Sake To Me:
Measuring the Impact of Technology |
by Cate Gable |
Pow! Hundreds of thousand of fertile U.S. acres paved over for interstate
highways and parking. Bam!! Pacific Northwest salmon systems destroyed.
Kaboom!!! Killer bacteria running rampant in hospitals. Kapow!!!! What’s next?
If we had really understood the long-term effects of personal automobiles,
hydroelectric power, and over-use of antibiotics, could we have followed
another path? I’d like to think that at least some of the devastating results
of these ‘improvements’ could have been avoided if we had evaluated these new
technologies and made some decisions about their use in society. But who is
this ‘we’ and how would we make this evaluation?

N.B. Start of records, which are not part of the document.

/-- Factor k of R456 on a limit: not below one half. -/
def windingLimit (m : Motor) (tw : Int) (lim : Int) : Int :=
  if tw ≤ m.tWarn * 65536 then lim
  else if m.tTrip ≤ m.tWarn then lim / 2
  else
    let span := (m.tTrip - m.tWarn) * 65536 * 2
    max ((lim * (span - (tw - m.tWarn * 65536))).tdiv span) (lim / 2)

/-- The smallest limit on the reference of stage `i`. -/
def LaneSt.currentLimit (L : LaneSt) (i : Nat) : Int :=
  let peak := L.on (Reg.COM_STG_STAT_PEAKLIM i)
  let lim : Int := (L.limOf i * 65536 / 1000 : Nat)
  let lim := min lim (if peak then 25 * 65536 else 60 * 65536)
  min lim (windingLimit L.com.motor (nth L.com.tw i) (tjLimit (nth L.com.tjSlot i) peak))

/-! ## Roles (R227) -/

/-- Positive and negative leg of a sector for positive COM_ICMD. -/
def sectorLegs : Nat → Nat × Nat
  | 0 => (0, 1)
  | 1 => (0, 2)
  | 2 => (1, 2)
  | 3 => (1, 0)
  | 4 => (2, 0)
  | _ => (2, 1)

/-- The two legs for the sign of COM_ICMD. -/
def rolesOf (k : Nat) (icmd : Int) : Nat × Nat :=
  let (p, n) := sectorLegs k
  if icmd < 0 then (n, p) else (p, n)

/-- Sector of an angle shifted by the advance (R227). -/
def sectorOf (th adv sigma : Int) : Nat := ((th * 6 + sigma * adv) % 393216 / 65536).toNat

/-! ## The regulator (R228, R230) -/

/-- DC-link voltage of stage `i`. -/
def LaneSt.vdc32 (L : LaneSt) (i : Nat) : Int := (L.rd (Reg.MEAS_VDC_VDC i) : Int) * 0x100000000 / 100

/-- d_max (R230). -/
def LaneSt.dMax (L : LaneSt) : Int :=
  ((L.period - (L.rd Reg.MEAS_WIN_CFG_MIN_WIN + 312) : Nat) * 65536 / L.period : Nat)

/-- Results of the stage that the computation of period `p` uses: those of period p - 2 (R228, in whose words period p + 1 is computed
from period p - 1). -/
def LaneSt.resultFor (L : LaneSt) (i p : Nat) : PerRes :=
  ((nth L.meas.res i).find? fun x => decide (x.p + 2 ≤ p)).getD .reset

/-- Measured current of a leg. -/
def LaneSt.legCur (L : LaneSt) (i k : Nat) : Int := nth (L.cst i).now.cur k

/-- One step of a regulator: integrator and output u for the reference `iref` and the measured amplitude `ia`. -/
def LaneSt.regulate (L : LaneSt) (i : Nat) (acc iref ia : Int) : Int × Int :=
  let e := iref - ia
  let acc := clampI (acc + L.rd Reg.COM_REG_CFG_KI * e) 0 (L.vdc32 i)
  (acc, L.rd Reg.COM_REG_CFG_KP * e * 256 + acc + (L.rd Reg.COM_RL_CFG_R * iref * 65536).tdiv 10000 + (L.cst i).emf)

/-- u over vdc as a duty; with no DC-link voltage the quotient is stated nowhere: a free value (log entry 15). -/
def LaneSt.toDuty (L : LaneSt) (i : Nat) (u : Int) : Int :=
  if L.vdc32 i = 0 then Config.divZero u else (u * 65536).tdiv (L.vdc32 i)

/-- Clamp to 0 to d_max. -/
def LaneSt.duty (L : LaneSt) (i : Nat) (u : Int) : Int := clampI (L.toDuty i u) 0 L.dMax

/-! ## The observer (R244, R245) -/

/-- Voltage of leg `k` from the applied edges, as a fraction of the period in microticks. -/
def highTicks (T : Nat) (c : GateCmd) (k : Nat) : Int :=
  let e := nth c k
  if edgeFloats e then 0 else (e.lon : Int) + T - e.loff

/-- Prediction ih of the pair current for the next period; L = 0 leaves the quotient open (log entry 15). -/
def LaneSt.predict (L : LaneSt) (ip u emf : Int) : Int :=
  let l := L.rd Reg.COM_RL_CFG_L
  if l = 0 then ip + Config.divZero (u - emf)
  else ip + ((L.period : Int) * (u - (2 * L.rd Reg.COM_RL_CFG_R * ip * 65536).tdiv 10000 - emf)).tdiv ((160 * 65536 * l : Nat) : Int)

/-- Observer step of stage `i` for the pair (pos, neg) (R244): back-EMF, prediction, residual. -/
def LaneSt.observe (L : LaneSt) (i pos neg : Nat) : LaneSt :=
  let c := L.cst i
  if c.now.bad then L.updCom i fun c => { c with ih := none, resid := none }
  else
    let u := match c.now.applied with
      | none => 0
      | some g => ((highTicks L.period g pos - highTicks L.period g neg) * L.vdc32 i).tdiv L.period
    let ip := (L.legCur i pos - L.legCur i neg).tdiv 2
    let emf := match c.ih with
      | some h => c.emf - (L.rd Reg.COM_OBS_CFG_GAIN * (ip - h) * 65536).tdiv 100
      | none => c.emf
    let res := c.ih.map fun h => absN (ip - h)
    let ih := L.predict ip u emf
    L.updCom i fun c => { c with emf := emf, ih := some ih, resid := res }

/-- The observer's angle, speed and disturbance from the results of period `q`: the spec gives no formula, so they are free values, the
same in all lanes (log entry 15). -/
def LaneSt.observeFree (L : LaneSt) (i q : Nat) : LaneSt :=
  let x := Config.observer i q
  ((L.wr (Reg.COM_OBS_ANGLE i) x.toNat).wr (Reg.COM_OBS_SPEED i) (x.toNat / 65536)).updCom i fun c =>
    { c with dist := (Config.disturbance i q).toInt, obsAt := L.valleyNs i q }

/-- Residual threshold in 2^-16 A. -/
def LaneSt.obsThr (L : LaneSt) : Nat := L.rd Reg.COM_OBS_CFG_THR * 65536 / 1000

/-- Count periods above and below THR (R245, R246); a period without a residual counts as neither. -/
def LaneSt.countResid (L : LaneSt) (i : Nat) : LaneSt :=
  match (L.cst i).resid with
  | none => L
  | some r =>
  let above := decide (L.obsThr < r) && decide (L.rd Reg.COM_CFG_F_MAX * 65536 < absN (L.freq i) * 5)
  let below := decide (r < L.obsThr)
  L.updCom i fun c => { c with overRun := if above then c.overRun + 1 else 0, underRun := if below then c.underRun + 1 else 0 }

/-- Locked again: OBS 0. -/
def LaneSt.lock (L : LaneSt) (i : Nat) : LaneSt :=
  ((L.wr (Reg.COM_STG_STAT_OBS i) 0).put (Reg.COM_STAT_COAST.bit i) false).updCom i fun c => { c with coast := none }

/-- Loss of lock and recovery (R245, R246). -/
def LaneSt.lockState (L : LaneSt) (i : Nat) : LaneSt :=
  let L := L.countResid i
  let c := L.cst i
  match L.rd (Reg.COM_STG_STAT_OBS i) with
  | 0 =>
    if c.overRun = 3 then
      if L.hasAngle i then (L.wr (Reg.COM_STG_STAT_OBS i) 1).raise 0x0710 i
      else
        let L := ((L.wr (Reg.COM_STG_STAT_OBS i) 2).put (Reg.COM_STAT_COAST.bit i) true).updCom i fun c =>
          { c with coast := some 0, coastSpeed := L.rdS (Reg.COM_OBS_SPEED i) }
        (L.raise 0x0711 i).refreshService
    else L
  | 1 => if 3 ≤ c.underRun then L.lock i else L
  | 2 => if 3 ≤ c.underRun then (L.lock i).refreshService else L
  | _ => L

/-- Electrical angle travelled while coasting (R246). -/
def LaneSt.coastOn (L : LaneSt) (i : Nat) : LaneSt :=
  let step := fun (c : ComStg) => absN ((c.coastSpeed * 65536 * ((L.period * 5 / 4 : Nat) : Int)).tdiv 10000000000)
  L.updCom i fun c => { c with coast := c.coast.map (· + step c) }

/-! ## Gate edges (R229) -/

/-- A PWM leg at duty `d`. -/
def pwmEdges (T : Nat) (d : Int) : Edges :=
  let x := ((d * T + 65536) / 131072).toNat
  { lon := x, loff := T - x }

/-- Low side on for the whole period; both switches off. -/
def lowEdges (T : Nat) : Edges := { lon := 0, loff := T }
def floatEdges : Edges := { lon := 0xFFFF, loff := 0xFFFF }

As we get bolder in our technological hubris, other nightmares may be on the
horizon. We’ve created a genetically-altered primate by inserting DNA from a
green glowing jellyfish. Suppose this strain of monkey grows up to dislike
its Dr. Strangelove creators and begins to harbor some new viruses lethal to
humans? Already pollen from a Monsanto strain of genetically-modified corn
has been proven to kill monarch butterflies, one of many pollinators critical
to crops across the Midwest. So who’s minding the shop? What else is being
created behind closed doors that we don’t need, that no one has asked for,
and that will cost us billions of dollars to repair the effects of in years
to come?
In the 1950s the US Corps of Engineers decided to ‘drain’ the Florida
everglades — an expensive project which damaged that environmental wonder
called the ‘River of Grass.’ Now, fifty years later, we have realized that
an entire ecosystem is more valuable than a few more malls on dry ground, and
we’re trying to repair the environment at ten-fold the original ‘fix-up’ cost.
The other day I was part of the audience for Maxine Heppner and John
Sharpley’s dance and piano performance at the Takara Sake factory in
Berkeley, California. The performance was an inspiring, unsettling,
beautiful, and haunting series of improvisations and set-pieces, punctuated
with sake breaks during which we tasted warm Junmai-shu extra dry sake and
cold Nigori-sake, unfiltered and almost thick.

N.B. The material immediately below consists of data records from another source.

-- ==== Sys2Proof/Machine/Mailbox.lean ====
section
/-! DEFINITION. Shepherd mailboxes (17): how a lane receives a request, confirms the module-addressed ones, and answers; taps
and CROOK. The commands themselves are in Commands.lean and Security.lean. -/
namespace Sys2Proof.Machine

/-! ## The command table (R400, R422, R427) -/

/-- A row of the command table: module-addressed; accepted on the internal transport; in STANDBY only; accepted while a Rind
alarm is latched, and then on DBG_x without the group key (R427); on DBG_x without a host master key (R422). -/
structure CmdRow where
  code : Nat
  module : Bool
  inner : Bool
  standby : Bool
  alarm : Bool
  bare : Bool
  noHmk : Bool

/-- A lane-addressed read marked I. -/
abbrev rowRead (code : Nat) : CmdRow := ⟨code, false, true, false, false, false, false⟩

/-- A lane-addressed command of STANDBY. -/
abbrev rowSb (code : Nat) : CmdRow := ⟨code, false, false, true, false, false, false⟩

/-- A module-addressed command. -/
abbrev rowMod (code : Nat) (standby alarm : Bool) : CmdRow := ⟨code, true, false, standby, alarm, false, false⟩

/-- R400. HELLO is apart. -/
def cmdRows : List CmdRow :=
  [ { rowRead 0x0101 with alarm := true, bare := true, noHmk := true }
  , rowRead 0x0102, rowRead 0x0103
  , { rowRead 0x0200 with alarm := true, bare := true, noHmk := true }
  , rowMod 0x0201 false true, rowMod 0x0202 false true, rowMod 0x0203 false true, rowMod 0x0204 false true
  , rowSb 0x0300, rowSb 0x0301, rowSb 0x0302, rowMod 0x0303 true false, rowRead 0x0304
  , rowMod 0x0400 false false, rowRead 0x0401, rowMod 0x0402 false false
  , { rowRead 0x0500 with alarm := true, bare := true }
  , rowMod 0x0501 false true
  , { rowRead 0x0502 with alarm := true }
  , rowRead 0x0503, rowRead 0x0504, rowRead 0x0505
  , rowSb 0x0600, rowSb 0x0601, rowSb 0x0602, rowMod 0x0603 true false, rowMod 0x0604 true false
  , { rowRead 0x0605 with noHmk := true } ] ++
  [ { rowSb 0x0700 with standby := false, noHmk := true }
  , { rowSb 0x0701 with standby := false, noHmk := true }
  , { rowSb 0x0702 with standby := false, noHmk := true }
  , { rowMod 0x0703 true true with bare := true, noHmk := true }
  , { rowSb 0x0704 with noHmk := true }
  , { rowRead 0x0705 with alarm := true, bare := true, noHmk := true }
  , rowRead 0x0800, rowRead 0x0801, rowRead 0x0802
  , { rowRead 0x0F00 with alarm := true } ]

/-- The row of a code. -/
def cmdRow (code : Nat) : Option CmdRow := cmdRows.find? fun c => c.code == code

/-- Bit of ROLES that grants the group of a code (R422). -/
def roleBit (code : Nat) : Nat :=
  match code / 256 with
  | 0x02 | 0x0F => 1
  | 0x03 | 0x04 => 2
  | 0x06 => 3
  | 0x07 => 4
  | 0x08 => 5
  | 0x05 => 6
  | _ => 0

/-- The session's roles grant the command: the group's bit, or bit 0 for the commands marked I. -/
def LaneSt.granted (L : LaneSt) (c : CmdRow) : Bool :=
  (c.inner && L.mbx.roles.getLsbD 0) || (roleBit c.code != 0 && L.mbx.roles.getLsbD (roleBit c.code))

/-! ## Receipt (R389 to R393, R406 to R409) -/

/-- DIGEST of a module-addressed command (R397): of the bytes of its header and payload. -/
def digestOf (msg : List Byte) : BitVec 16 :=
  match shake256 2 msg with
  | a :: b :: _ => BitVec.ofNat 16 (a.toNat + 256 * b.toNat)
  | _ => 0#16

/-- A tag under the group key, with SESSION 0, from a MUTE host (R390, R427). -/
def LaneSt.groupOk (L : LaneSt) (r : Req) (msg : List Byte) : Bool :=
  r.session == 0#32 && L.on Reg.SEC_KEY_STAT_GROUP && L.mbx.hosts.contains r.requester.toNat && L.tagOk r msg

/-- A tag under the open session's key. -/
def LaneSt.sessionOk (L : LaneSt) (r : Req) (msg : List Byte) : Bool :=
  r.session != 0#32 && r.session == L.reg 0x400F000C && L.tagOk r msg

/-- Requester key of a request (R407): 2n + 1 for the requester n whose tag verifies, else 2k for the transport source k. -/
def LaneSt.reqKey (L : LaneSt) (r : Req) (msg : List Byte) : Nat :=
  if L.sessionOk r msg || L.groupOk r msg then 2 * r.requester.toNat + 1 else 2 * r.key

/-- The request may act for who sent it (R390, R413, R422, R427). -/
def LaneSt.mayAsk (L : LaneSt) (c : CmdRow) (r : Req) (msg : List Byte) : Bool :=
  let alarm := L.on Reg.SEC_RIND_STAT_ALARM
  let bare := r.session == 0#32 && r.tag == 0#64
  let local_ := r.transport == .debug && bare
  r.transport == .internal || (c.code == 0x0703 && bare) ||
  (local_ && c.noHmk && !L.on Reg.SEC_KEY_STAT_HMK) || (local_ && alarm && c.bare && !L.on Reg.SEC_KEY_STAT_GROUP) ||
  (alarm && L.groupOk r msg) || (L.sessionOk r msg && L.granted c)

/-- What a lane makes of a request: carry it out, leave it, send the stored reply again, or NAK with code, detail, expected SEQ. -/
inductive Verdict where
  | go | nothing
  | again (p : Reply)
  | nak (code detail want : Nat)

/-- A mailbox holds a request (R392). -/
def LaneSt.holdsBox (L : LaneSt) (m : Nat) : Bool :=
  (L.mbx.waiting ++ L.mbx.asked).any (fun h => h.named && h.req.mbox == m) || L.mbx.taps.any (fun x => x.req.mbox == m) ||
  (match L.mbx.commit with
    | some h => h.req.mbox == m
    | none => false)

/-- The record of the requester in this mailbox. -/
def LaneSt.seqRec (L : LaneSt) (key mbox : Nat) : Option SeqRec :=
  L.mbx.seqs.find? fun e => e.key == key && e.req.mbox == mbox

During one of these breaks I wandered with my sake cup into the Takara Sake
Museum, the only one of its kind in the nation. The room was full of
beautiful wooden and bamboo implements, all handmade — tools for sake-making
in the old style. There were various sizes of barrels and tubs with wooden
slats, hand-fitted, and obviously well used. There were paddles and poles and
scrubbers and sifters — each one with a different name and purpose.
In the corner, like a spectacular sculpture, was a huge Sakafune — literally
a ‘sake boat’ or sake press — probably 25 feet long by four feet tall by four
feet wide. This rectangular wooden press had a huge arm-lever attached by
thick ropes to six, maybe half-ton, rocks lying on a pallet on the floor.
These roughly-rounded stones would be hoisted up, providing the counter
weight to the big sake boat arm that would press the sake from rice mash. The
text accompanying this Sakafune said that the worker in charge was called the
Funagashira or the ‘boat captain.’ The first press of the season is called
Hatsufune, the ‘first boat’ or the ‘first sailing.’ The poet in me was
transformed.
On the other side of the museum were pictures of how modern sake is made —
steel machines and storage tanks, lots of dials and lights and read-outs.
Workers in hard hats.
Perhaps sensitized by the dance and music, I paused to wonder, "Is modern
technology an improvement? What is the ultimate impact of this metallic,
calibrated sake-making?" The wooden hand tools were exquisite. The photos of
engineered sake-making paled in comparison.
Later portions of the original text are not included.